- _Input_:
-- ==== Sys2Proof/Tests/Slice0.lean ====
section
/-! SUPPORT. The model's own tests. Expected results are the spec's: the vectors of 95_test_vectors.md by their section, or
the encodings of 30_encoding.md written out. The second half shows, for every obligation with hypotheses, states and
operands that meet them. -/

namespace Sys2Proof.Tests

open Host (Outcome)
open Sys2Proof.Machine

/-! ### Helpers -/

/-- The default parameters with some value for the parameter that has no default. -/
def demo : Config := { Config.default with tCall := 5 }

/-- The block after reset with these parameters. -/
def rested : State := { State.reset with cfg := demo }

/-- A block at rest with answers on its channels. -/
def fed (w : List Bool) (bs : List Byte) (c : List Nat) : State :=
  { rested with writeAnswers := w, rx := stream bs, clock := c }

/-- The last RES message of an outcome. -/
def resOf : Outcome State Fault Refusal → Option ResMsg
  | .next t => t.events.reverse.findSome? fun e => match e with
    | .result m => some m
    | _ => none
  | .fault _ => none
  | .refused _ => none

/-- What an outcome refuses. -/
def refusedOf : Outcome State Fault Refusal → Option Refusal
  | .next _ => none
  | .fault _ => none
  | .refused r => some r

/-- PHASE and the outstanding call of an outcome. -/
def pointOf : Outcome State Fault Refusal → Option (Phase × Option Outstanding)
  | .next t => some (t.phase, t.outstanding)
  | .fault _ => none
  | .refused _ => none

/-- The ack read of 95_test_vectors.md. -/
def ack7 : List Byte := [0x01, 0x00, 0x00, 0xFF, 0x00, 0xFF, 0x00]

/-! ### WellFormed: a term one past each bound is refused, the term at the bound is not -/

theorem test_checksum_too_long (l : List Byte) (h : l.length = 65536) : (Instr.checksum l).WellFormed = false := by
  simp [Instr.WellFormed, h]

theorem test_checksum_longest (l : List Byte) (h : l.length = 65535) : (Instr.checksum l).WellFormed = true := by
  simp [Instr.WellFormed, h]

theorem test_verifyChecksum_too_long (l : List Byte) (h : l.length = 65536) :
    (Instr.verifyChecksum 0x00 l).WellFormed = false := by simp [Instr.WellFormed, h]

theorem test_encodeFrame_too_long (l : List Byte) (h : l.length = 65536) :
    (Instr.encodeFrame 0x02 l).WellFormed = false := by simp [Instr.WellFormed, h]

theorem test_decodeFrame_too_long (l : List Byte) (h : l.length = 65536) :
    (Instr.decodeFrame 0xD5 l).WellFormed = false := by simp [Instr.WellFormed, h]

theorem test_parseTarget_too_long (l : List Byte) (h : l.length = 65536) :
    (Instr.parseTarget 0x0A l).WellFormed = false := by simp [Instr.WellFormed, h]

theorem test_samResponse_too_long (l : List Byte) (h : l.length = 254) :
    (Instr.wireRspSamConfiguration 0x01 l).WellFormed = false := by simp [Instr.WellFormed, h]

theorem test_samResponse_longest (l : List Byte) (h : l.length = 253) :
    (Instr.wireRspSamConfiguration 0x01 l).WellFormed = true := by simp [Instr.WellFormed, h]

theorem test_targetResponse_too_long (l : List Byte) (h : l.length = 254) :
    (Instr.wireRspInListPassiveTarget 0x01 l).WellFormed = false := by simp [Instr.WellFormed, h]

/-- There is such a term: no hypothesis above is empty. -/
theorem test_length_65536 : (List.replicate 65536 (0x00 : Byte)).length = 65536 := List.length_replicate

/-! ### Decoding, every constructor (30_encoding.md R91 to R108, 95_test_vectors.md 1, 2) -/

theorem test_decode_checksum : decode .request [0x01, 0x00, 0x02, 0xD4, 0x02] = .ok (.checksum [0xD4, 0x02]) := by decide

theorem test_decode_verifyChecksum : decode .request [0x02, 0xFD, 0x00, 0x01, 0x03] = .ok (.verifyChecksum 0xFD [0x03]) := by
  decide

theorem test_decode_encodeFrame :
    decode .request [0x03, 0x14, 0x00, 0x03, 0x01, 0x14, 0x01] = .ok (.encodeFrame 0x14 [0x01, 0x14, 0x01]) := by decide

theorem test_decode_decodeFrame :
    decode .request [0x04, 0xD5, 0x00, 0x04, 0x00, 0x00, 0xFF, 0x03] = .ok (.decodeFrame 0xD5 [0x00, 0x00, 0xFF, 0x03]) := by
  decide

theorem test_decode_pollReady : decode .request [0x05, 0x00, 0x00, 0x00, 0x32] = .ok (.pollReady 50) := by decide

theorem test_decode_readAck : decode .request [0x06] = .ok .readAck := by decide

theorem test_decode_readResponse : decode .request [0x07] = .ok .readResponse := by decide

theorem test_decode_parseTarget :
    decode .request [0x08, 0x0A, 0x00, 0x03, 0xD5, 0x4B, 0x00] = .ok (.parseTarget 10 [0xD5, 0x4B, 0x00]) := by decide

theorem test_decode_begin : decode .request [0x10] = .ok .beginOp := by decide

theorem test_decode_getFirmwareVersion : decode .request [0x11] = .ok .getFirmwareVersion := by decide

theorem test_decode_configureSam : decode .request [0x12] = .ok .configureSam := by decide

theorem test_decode_readPassiveTargetA : decode .request [0x13, 0x00, 0x00, 0x03, 0xE8] = .ok (.readPassiveTargetA 1000) := by
  decide

theorem test_decode_timeout_byte_order :
    decode .request [0x05, 0x80, 0x00, 0x00, 0x01] = .ok (.pollReady 0x80000001) := by decide

theorem test_decode_wireCmdGetFirmwareVersion :
    decode .command [0x00, 0x00, 0xFF, 0x02, 0xFE, 0xD4, 0x02, 0x2A, 0x00] = .ok .wireCmdGetFirmwareVersion := by decide

theorem test_decode_wireCmdSamConfiguration :
    decode .command [0x00, 0x00, 0xFF, 0x05, 0xFB, 0xD4, 0x14, 0x01, 0x14, 0x01, 0x02, 0x00] =
      .ok (.wireCmdSamConfiguration 0x01 0x14 0x01) := by decide

theorem test_decode_wireCmdInListPassiveTarget :
    decode .command [0x00, 0x00, 0xFF, 0x04, 0xFC, 0xD4, 0x4A, 0x01, 0x00, 0xE1, 0x00] =
      .ok .wireCmdInListPassiveTarget := by decide

theorem test_decode_wireRspGetFirmwareVersion :
    decode .response [0x01, 0x00, 0x00, 0xFF, 0x06, 0xFA, 0xD5, 0x03, 0x32, 0x01, 0x06, 0x07, 0xE8, 0x00] =
      .ok (.wireRspGetFirmwareVersion 0x01 0x32 0x01 0x06 0x07) := by decide

theorem test_decode_wireRspSamConfiguration :
    decode .response [0x01, 0x00, 0x00, 0xFF, 0x02, 0xFE, 0xD5, 0x15, 0x16, 0x00] =
      .ok (.wireRspSamConfiguration 0x01 []) := by decide

theorem test_decode_wireRspInListPassiveTarget :
    decode .response [0x01, 0x00, 0x00, 0xFF, 0x03, 0xFD, 0xD5, 0x4B, 0x00, 0xE0, 0x00] =
      .ok (.wireRspInListPassiveTarget 0x01 [0x00]) := by decide

theorem test_decode_wireAck : decode .ack ack7 = .ok (.wireAck 0x01) := by decide

theorem test_decode_wireStatusReady : decode .sample [0x01] = .ok .wireStatusReady := by decide

theorem test_decode_sample_0x81 : decode .sample [0x81] = .error .notInTable := by decide

/-- 95_test_vectors.md 2.7. -/
theorem test_refused_descriptors :
    (List.map (fun d => refusedOf (step { rested with offered := [d] }))
      [[0x00], [0x09], [0x0F], [0x14], [0xFF], [0x01, 0x00, 0x02, 0xD4], [0x06, 0x00], [0x13, 0x00, 0x00, 0x03]]).all
      Option.isSome = true := by decide

/-- Every word of spec/opcode_table.json but WIRE_STATUS_READY's, which is CHECKSUM's too (log entry 12). -/
theorem test_table_words :
    ([(8, 0x01), (8, 0x02), (8, 0x03), (8, 0x04), (8, 0x05), (8, 0x06), (8, 0x07), (8, 0x08), (8, 0x10), (8, 0x11), (8, 0x12),
      (8, 0x13)].map fun x => decodeTableWord x.1 x.2) =
      [some (.checksum []), some (.verifyChecksum 0 []), some (.encodeFrame 0 []), some (.decodeFrame 0 []),
        some (.pollReady 0), some .readAck, some .readResponse, some (.parseTarget 0 []), some .beginOp,
        some .getFirmwareVersion, some .configureSam, some (.readPassiveTargetA 0)] := by decide

/-! ### One step per operation (95_test_vectors.md 2.1 to 2.6, 1) -/

theorem test_checksum : resOf (exec (.checksum [0xD5, 0x03, 0x32, 0x01, 0x06, 0x07]) rested) =
    some ⟨0x00, 0x00, .idle, [0xE8]⟩ := by decide

theorem test_checksum_wraps : resOf (exec (.checksum [0x80, 0x80]) rested) = some ⟨0x00, 0x00, .idle, [0x00]⟩ := by decide

theorem test_verifyChecksum_mismatch :
    resOf (exec (.verifyChecksum 0xE9 [0xD5, 0x03, 0x32, 0x01, 0x06, 0x07]) rested) =
      some ⟨0x00, 0x00, .idle, [0x00]⟩ := by decide

theorem test_verifyChecksum_empty : resOf (exec (.verifyChecksum 0x00 []) rested) = some ⟨0x00, 0x00, .idle, [0x01]⟩ := by
  decide

theorem test_encodeFrame_zero_dcs : resOf (exec (.encodeFrame 0x2C []) rested) =
    some ⟨0x00, 0x00, .idle, [0x00, 0x00, 0xFF, 0x02, 0xFE, 0xD4, 0x2C, 0x00, 0x00]⟩ := by decide

theorem test_encodeFrame_too_big : resOf (exec (.encodeFrame 0x4A (List.replicate 61 0xAA)) rested) =
    some ⟨0x84, 0x01, .idle, []⟩ := by decide

theorem test_decodeFrame_flipped_dcs :
    resOf (exec (.decodeFrame 0xD5 [0x00, 0x00, 0xFF, 0x03, 0xFD, 0xD5, 0x4B, 0x00, 0x60, 0x00]) rested) =
      some ⟨0x82, 0x07, .idle, [0x60]⟩ := by decide

theorem test_decodeFrame_overflow_before_length :
    resOf (exec (.decodeFrame 0xD5 [0x00, 0x00, 0xFF, 0x3F, 0xC1]) rested) = some ⟨0x84, 0x02, .idle, [0x3F]⟩ := by decide

theorem test_pollReady_third_sample : resOf (exec (.pollReady 50) (fed [] [0x00, 0x00, 0x01] [0, 5, 10])) =
    some ⟨0x00, 0x00, .idle, []⟩ := by decide

theorem test_pollReady_bound : resOf (exec (.pollReady 50) (fed [] [0x00, 0x00] [0, 49, 50])) =
    some ⟨0x81, 0x00, .idle, [0x00]⟩ := by decide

- _Instructions for the task_:
The expected answer is only a number: the count of lines in this listing that contain the string "command".

- _Written answer_:
3